Как видите, довольно долгая история. И когда осенью 1932 года смертники стали прибывать десятками ежедневно, их до исполнения приговора приходилось держать в камерах по много дней. Гиганту-латышу было приказано «усилить темп». Он стал брать не по одному человеку, как прежде, а по два, потом по четыре. Скоро вместо одной «бригады» стало две, но и они не справлялись с «работой». Тогда дело было реорганизовано коренным образом. Для расстрелов приспособили подвал тюрьмы – Мнев, как бухгалтер, помнил, что были отпущены специальные средства на «реконструкцию подвальных помещений и строительство охлаждаемого морга».

Теперь все обставлялось проще. Трое-четверо надзирателей вызывали жертву из камеры смертников. Часто люди шли спокойно, потому что было известно: некоторым смертникам тогдашняя верховная власть – Президиум ВЦИК – заменяла казнь десятилетним заключением. И вызов из камеры не означал обязательно смерть, это мог быть и перевод в другую камеру в связи с помилованием. Надежда – она ведь живет в человеке до последнего вздоха...

Казнимого приводили в подвал и заявляли, что сейчас будет обыск. Арестант, привыкший к порядку обыска, немедленно раздевался догола. Его для вида, действительно, обыскивали, затем возвращали только нижнее белье и в таком виде опрашивали. По окончании опроса ему объявлялось: «Президиум ВЦИК отклонил ваше ходатайство о помиловании». Только в этот момент надежда покидала смертника, и вот тут обычно требовались наручники и кляп. Все это было наготове, и жертву немедленно вталкивали в звуконепроницаемую камеру-коридор, где дежурный офицер (почему-то непременно офицер) стрелял в затылок, а дежурный врач констатировал наступление смерти. Тем временем шел обыск следующего осужденного.

В тюрьме имелась и женская бригада убийц, включая офицера-палача в юбке. Высокая советская мораль целомудренно охраняла даже приговоренных к смерти женщин от нескромных мужских взглядов при раздевании. Тут Мнев запнулся на секунду, потом сказал:

— Вы знаете нашу старшую надзирательницу Шуру Потапову? Она, как вам известно, пришла работать к нам в колонию всего год назад. Так вот, до этого она была исполнителем приговоров в той тюрьме, где я когда-то работал.

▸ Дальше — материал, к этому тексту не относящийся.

/-- The eight bytes at offset o of what some contents fill. -/
def freeWordOf (l : List Nat) (o : Nat) : W64 := packElems 64 8 ((List.range 8).map fun i => (Config.frameByte l (o + i)).toNat)

/-- The 64-bit word at offset o of the frame record of a context on core k with a grant mask (R341 Table 4); an empty section or entry reads zero. Where
the layout inside a section is not given, its bytes are an unstated function of what it holds. DESIGN CHOICE (log entry 27): a latch binding and a ring
fill 16 and 8 bytes, the ring's base, size, P and C 16 bits each, and the ARV bits take the first half of their section. -/
def Ctx.frameWord (cx : Ctx) (k : Core) (grant o : Nat) : W64 :=
  let w4 (f : Nat → W32) (i : Nat) : W64 := f (i + 1) ++ f i
  let bits (i : Nat) (f : Bool × Bool → Bool) : W64 :=
    BitVec.ofNat 64 ((cx.arv.map fun p => if p.1 / 64 = i ∧ f p.2 then 2 ^ (p.1 % 64) else 0).sum)
  if o < 0x100 then freeWordOf (cx.headerData grant) o
  else if 0x100 ≤ o ∧ o < 0x200 then cx.sreg (BitVec.ofNat 5 ((o - 0x100) / 8))
  else if 0x200 ≤ o ∧ o < 0x400 then fld (cx.kreg (BitVec.ofNat 3 ((o - 0x200) / 64))) (8 * (o % 64)) 64
  else if 0x400 ≤ o ∧ o < 0x410 then w4 (fun i => vget (n := 2) cx.sh (BitVec.ofNat 2 i)) ((o - 0x400) / 4)
  else if 0x410 ≤ o ∧ o < 0x450 then fld cx.rlen (8 * (o - 0x410)) 64
  else if 0x450 ≤ o ∧ o < 0x470 then w4 (fun i => vget (n := 3) cx.tg (BitVec.ofNat 3 i)) ((o - 0x450) / 4)
  else if 0x470 ≤ o ∧ o < 0x480 then 0
  else if 0x480 ≤ o ∧ o < 0x640 then
    let g := cx.agOf (BitVec.ofNat 3 ((o - 0x480) / 56))
    let i := (o - 0x480) % 56 / 8
    if i = 0 then g.a else (g.st.toList[i - 1]?).getD 0
  else if 0x6C0 ≤ o ∧ o < 0x700 then vget (n := 3) cx.mp (BitVec.ofNat 3 ((o - 0x6C0) / 8))
  else if 0x700 ≤ o ∧ o < 0x740 then w4 (fun i => vget (n := 4) cx.ft (BitVec.ofNat 4 i)) ((o - 0x700) / 4)
  else if 0x740 ≤ o ∧ o < 0x780 then vget (n := 3) cx.sticky (BitVec.ofNat 3 ((o - 0x740) / 8))
  else if 0x780 ≤ o ∧ o < 0x800 then
    ((cx.h.toList[(o - 0x780) / 8]?).join.map fun r => BitVec.ofNat 64 (r.m + r.n * 2 ^ 16 + r.p * 2 ^ 32 + r.c * 2 ^ 48)).getD 0
  else if 0x800 ≤ o ∧ o < 0x840 then ((cx.q.toList[(o - 0x800) / 16]?).join.map fun h => freeWordOf [h.toNat] (o % 16)).getD 0
  else if 0x940 ≤ o ∧ o < 0xA40 then bits ((o - 0x940) / 8) Prod.fst
  else if 0xA40 ≤ o ∧ o < 0xB40 then bits ((o - 0xA40) / 8) Prod.snd
  else if 0xB40 ≤ o ∧ o < 0xC00 then 0
  else if 0xC00 ≤ o ∧ o < 0x1400 then let t := alGet Tile.absent ((o - 0xC00) / 8) cx.tiles; t.word (k.retained t)
  else if 0x1400 ≤ o ∧ o < 0x2400 then
    let q := if o < 0x1C00 then cx.sqA else cx.sqB
    fld (q.getD ((o - 0x1400) % 2048 / 128) 0) (8 * (o % 128)) 64
  else if 0x2400 ≤ o ∧ o < 0x6400 then fld (vget (n := 5) cx.v (BitVec.ofNat 5 ((o - 0x2400) / 512))) (8 * (o % 512)) 64
  else if 0x2E440 ≤ o ∧ o < 0x2E440 + 864 then
    ((cx.cnt.toList[(o - 0x2E440) / 144]?).map fun k => k.word ((o - 0x2E440) % 144 / 8)).getD 0
  else if 0x6400 ≤ o ∧ o < 0x9F80 then
    let narrow := 0x6400 + 12672 ≤ o
    let at_ := if narrow then o - 0x6400 - 12672 else o - 0x6400
    let size := if narrow then 80 else 528
    match (latchesOf cx.lands cx.pend (!narrow))[at_ / size]? with
    | none => 0
    | some e => if at_ % size < 16 then freeWordOf e.1 (at_ % size) else fld e.2 (8 * (at_ % size - 16)) 64
  else match cx.frameRuns.find? fun r => r.1 ≤ o && o < r.2.1 with
    | some r => ((r.2.2.2[(o - r.1) / r.2.2.1]?).map fun l => freeWordOf l ((o - r.1) % r.2.2.1)).getD 0
    | none => 0

/-- The banks that a context is granted, as a mask (R220). -/
def Core.grantMask (k : Core) (x : CtxId) : Nat := ((List.range 8).map fun b => if (k.grant.toList[b]?).join = some x then 2 ^ b else 0).sum

/-- The grant mask of a frame. -/
def Frame.grantMask (f : Frame) : Nat := (f.banks.map fun b => 2 ^ b.1).sum

/-- DSTAT (R380 Table 3). -/
def Dbg.dstat (d : Dbg) : W64 := BitVec.ofNat 64 (d.arg.toNat * 256 + d.why.toNat * 2 + bit d.stopped)

/-- The boot status register (R401 Table 2). -/
def Boot.status (b : Boot) : W64 :=
  b.version ++ (0#15 : BitVec 15) ++ BitVec.ofBool b.thr ++ b.stp ++ b.fail ++ b.fch ++ BitVec.ofBool b.ready

/-- The words of a barrier record (R264 Table 1). -/
def Barrier.word (b : Barrier) (i : Nat) : W64 :=
  if i = 0 then BitVec.ofNat 64 (b.pend.toNat * 2 ^ 28 + b.exp.toNat * 2 ^ 12)
  else if i = 1 then BitVec.ofNat 64 (b.owner.toNat * 2 ^ 32 + bit b.phase * 2 ^ 16 + b.target.toNat)
  else 0

/-- The progress word of a command (R198 Table 4). -/
def Cmd.progress (m : Cmd) : W64 := BitVec.ofNat 64 (m.state * 2 ^ 62 + m.next % 2 ^ 48)

/-- The status word of an object (R299 Table 1). -/
def WObj.status (o : WObj) : W64 :=
  let st := match o.st with
    | .fen => 0
    | .promoting => 1
    | .resident => 2
    | .reclaiming => 3
    | .poisoned => 4
  BitVec.ofNat 64 (o.slots.headD 0 % 4096 * 2 ^ 32 + o.pins.length * 2 ^ 16 + bit o.back.isSome * 2 ^ 15 + bit o.expert * 2 ^ 14
    + bit o.lent * 2 ^ 13 + bit o.odem * 2 ^ 12 + st)

/-- A queue's registers as a read of its page finds them (R358 Table 2); TAIL is write-only. -/
def Queue.word (q : Queue) (i : Nat) : W64 :=
  match i with
  | 0 => q.qbase
  | 1 => BitVec.ofNat 64 (bit q.qerr * 2 ^ 17 + bit q.irq * 2 ^ 16 + q.vec.toNat * 2 ^ 8 + bit q.en * 2 ^ 5 + q.log2n.toNat)
  | 3 => q.head.setWidth 64
  | 4 => q.cqbase
  | 5 => q.cqsig
  | 6 => q.done.setWidth 64
  | 7 => q.job ++ q.phase
  | _ => 0

/-- The word at offset o of function vf's queue page, BAR0: queue q at 64·q (R358). -/
def State.bar0Read (s : State) (vf o : Nat) : W64 :=
  if o / 64 < 64 then ((s.vf vf).queues.find? fun p => p.1 = o / 64).elim 0 fun p => p.2.word (o % 64 / 8) else 0

/-- The words of a fault record, in R348's order. -/
def FaultRec.words (r : FaultRec) : List W64 :=
  [r.unit ++ r.launch, r.ctxid.setWidth 64, r.cause.setWidth 64, r.ba.setWidth 64, r.sc.setWidth 64, r.scycle.setWidth 64] ++ r.sticky.toList

/-- The words of a launch in the pending-launch store. -/
def Launch.words (l : Launch) : List W64 :=
  [l.units ++ l.id, l.corr ++ l.graph, l.deadline, l.budget.setWidth 64, l.image, l.args, l.spent, l.residue.setWidth 64
    , BitVec.ofNat 64 l.placed, BitVec.ofNat 64 l.doneUnits
    , BitVec.ofNat 64 (l.done.toNat * 2 ^ 32 + l.cmask.toNat * 2 ^ 16 + l.coloc)
    , BitVec.ofNat 64 (l.cause.toNat * 2 ^ 32 + l.slot * 2 ^ 8 + l.pol.toNat * 2 ^ 6 + bit l.priv * 2 ^ 5 + bit l.bg * 2 ^ 4 + bit l.late * 2 ^ 3
        + bit l.ovr * 2 ^ 2 + bit l.demoted * 2 + bit l.counted)] ++ l.waits.map fun w => w.setWidth 64

/-- The words of an engine operation, a call and a front state, as the window shows them. -/
def MOp.words (m : MOp) : List W64 := m.data.map (BitVec.ofNat 64)

def Call.words (a : Call) : List W64 :=
  a.op.words ++ [BitVec.ofNat 64 a.pos, BitVec.ofNat 64 a.group, BitVec.ofNat 64 (bit a.first), BitVec.ofNat 64 a.steps, a.causes.setWidth 64]
  ++ a.inner.map (BitVec.ofInt 64)

/-- The matrix engine of a core: its queue, its call, the finished calls, the running operation. -/
def Core.engineWords (k : Core) : List W64 :=
  k.mq.flatMap MOp.words ++ k.call.toList.flatMap Call.words ++ k.tails.flatMap Call.words ++ k.mrun.toList.flatMap MOp.words

/-- A front engine: its front, its queue and its running operation. -/
def Core.frontWords (k : Core) (i : Fin 2) : List W64 :=
  (k.front[i].data ++ (k.fq[i]).flatMap FOp.data ++ (k.frun[i]).toList.flatMap fun (r : FRun) => r.op.data ++ r.todo.flatMap Tuple.data).map (BitVec.ofNat 64)

/-- The words of a packet that awaits its test, and of an instance. -/
def Arrival.words (a : Arrival) : List W64 :=
  (List.range 8).map (fun i => fld a.packet (64 * i) 64)
  ++ [BitVec.ofNat 64 a.vf, BitVec.ofNat 64 a.slot, a.job ++ a.phase, a.graph.setWidth 64, BitVec.ofNat 64 a.cycle]

def Inst.words (i : Inst) : List W64 :=
  [BitVec.ofNat 64 i.level, i.id.setWidth 64, BitVec.ofNat 64 i.up, BitVec.ofNat 64 (bit i.cancelled * 2 + bit i.closed), BitVec.ofNat 64 i.count
    , BitVec.ofNat 64 i.serial]

/-- The words of a collective group. -/
def Group.words (g : Group) : List W64 :=
  BitVec.ofNat 64 g.p :: g.members.flatMap (fun m => [BitVec.ofNat 64 m.1, m.2.2 ++ m.2.1]) ++ g.lastInst.flatMap (fun p => [BitVec.ofNat 64 p.1, p.2.setWidth 64])
  ++ g.aborted.map fun i => i.setWidth 64

/-- A debug slot's word at offset r of its page (R377 Table 1). -/
def DbgSlot.word (d : DbgSlot) (r : Nat) : W64 :=
  if r = 0 then d.w0 else if r = 8 then d.logbase else if r = 16 then d.loglog2.setWidth 64
  else if 0x100 ≤ r ∧ r < 0x180 then
    let b := vget (n := 3) d.bps (BitVec.ofNat 3 ((r - 0x100) / 16))
    if r % 16 = 0 then b.w0 else b.w1
  else 0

«Исполнитель приговоров» лейтенант Потапова (слово «палач» в официальной советской терминологии вообще не применяется) была простоватая сероглазая женщина лет тридцати двух, немного полная и не лишенная симпатии. Лагерные женщины считали ее «славной», говорили, что, находясь в женском бараке, она позволяла называть себя не «гражданин начальник», а Шура. В лагерной охране работал ее муж. У них ребенок. О, Господи. Скольких же людей, скольких женщин расстреляли в упор мягкие шурины руки?

Я сейчас не могу четко вспомнить, что чувствовал, выходя из комнаты Мнева. Две недели спустя я был освобожден из лагеря «со снятием судимости» и больше никогда не встречал этого человека – он умер, не дожив до шестидесяти лет, как я случайно узнал от знакомых. Мало осталось в живых тех людей, что знают всю правду о Законе от 7 августа. Еще меньше таких, которые, подобно Мневу, хоть раз в жизни откровенно об этом рассказали. И потому, хотя прочитанный вами сейчас раздел не имеет прямого отношения к сегодняшней жизни русского крестьянства, он, я думаю, не был лишним в этой книге.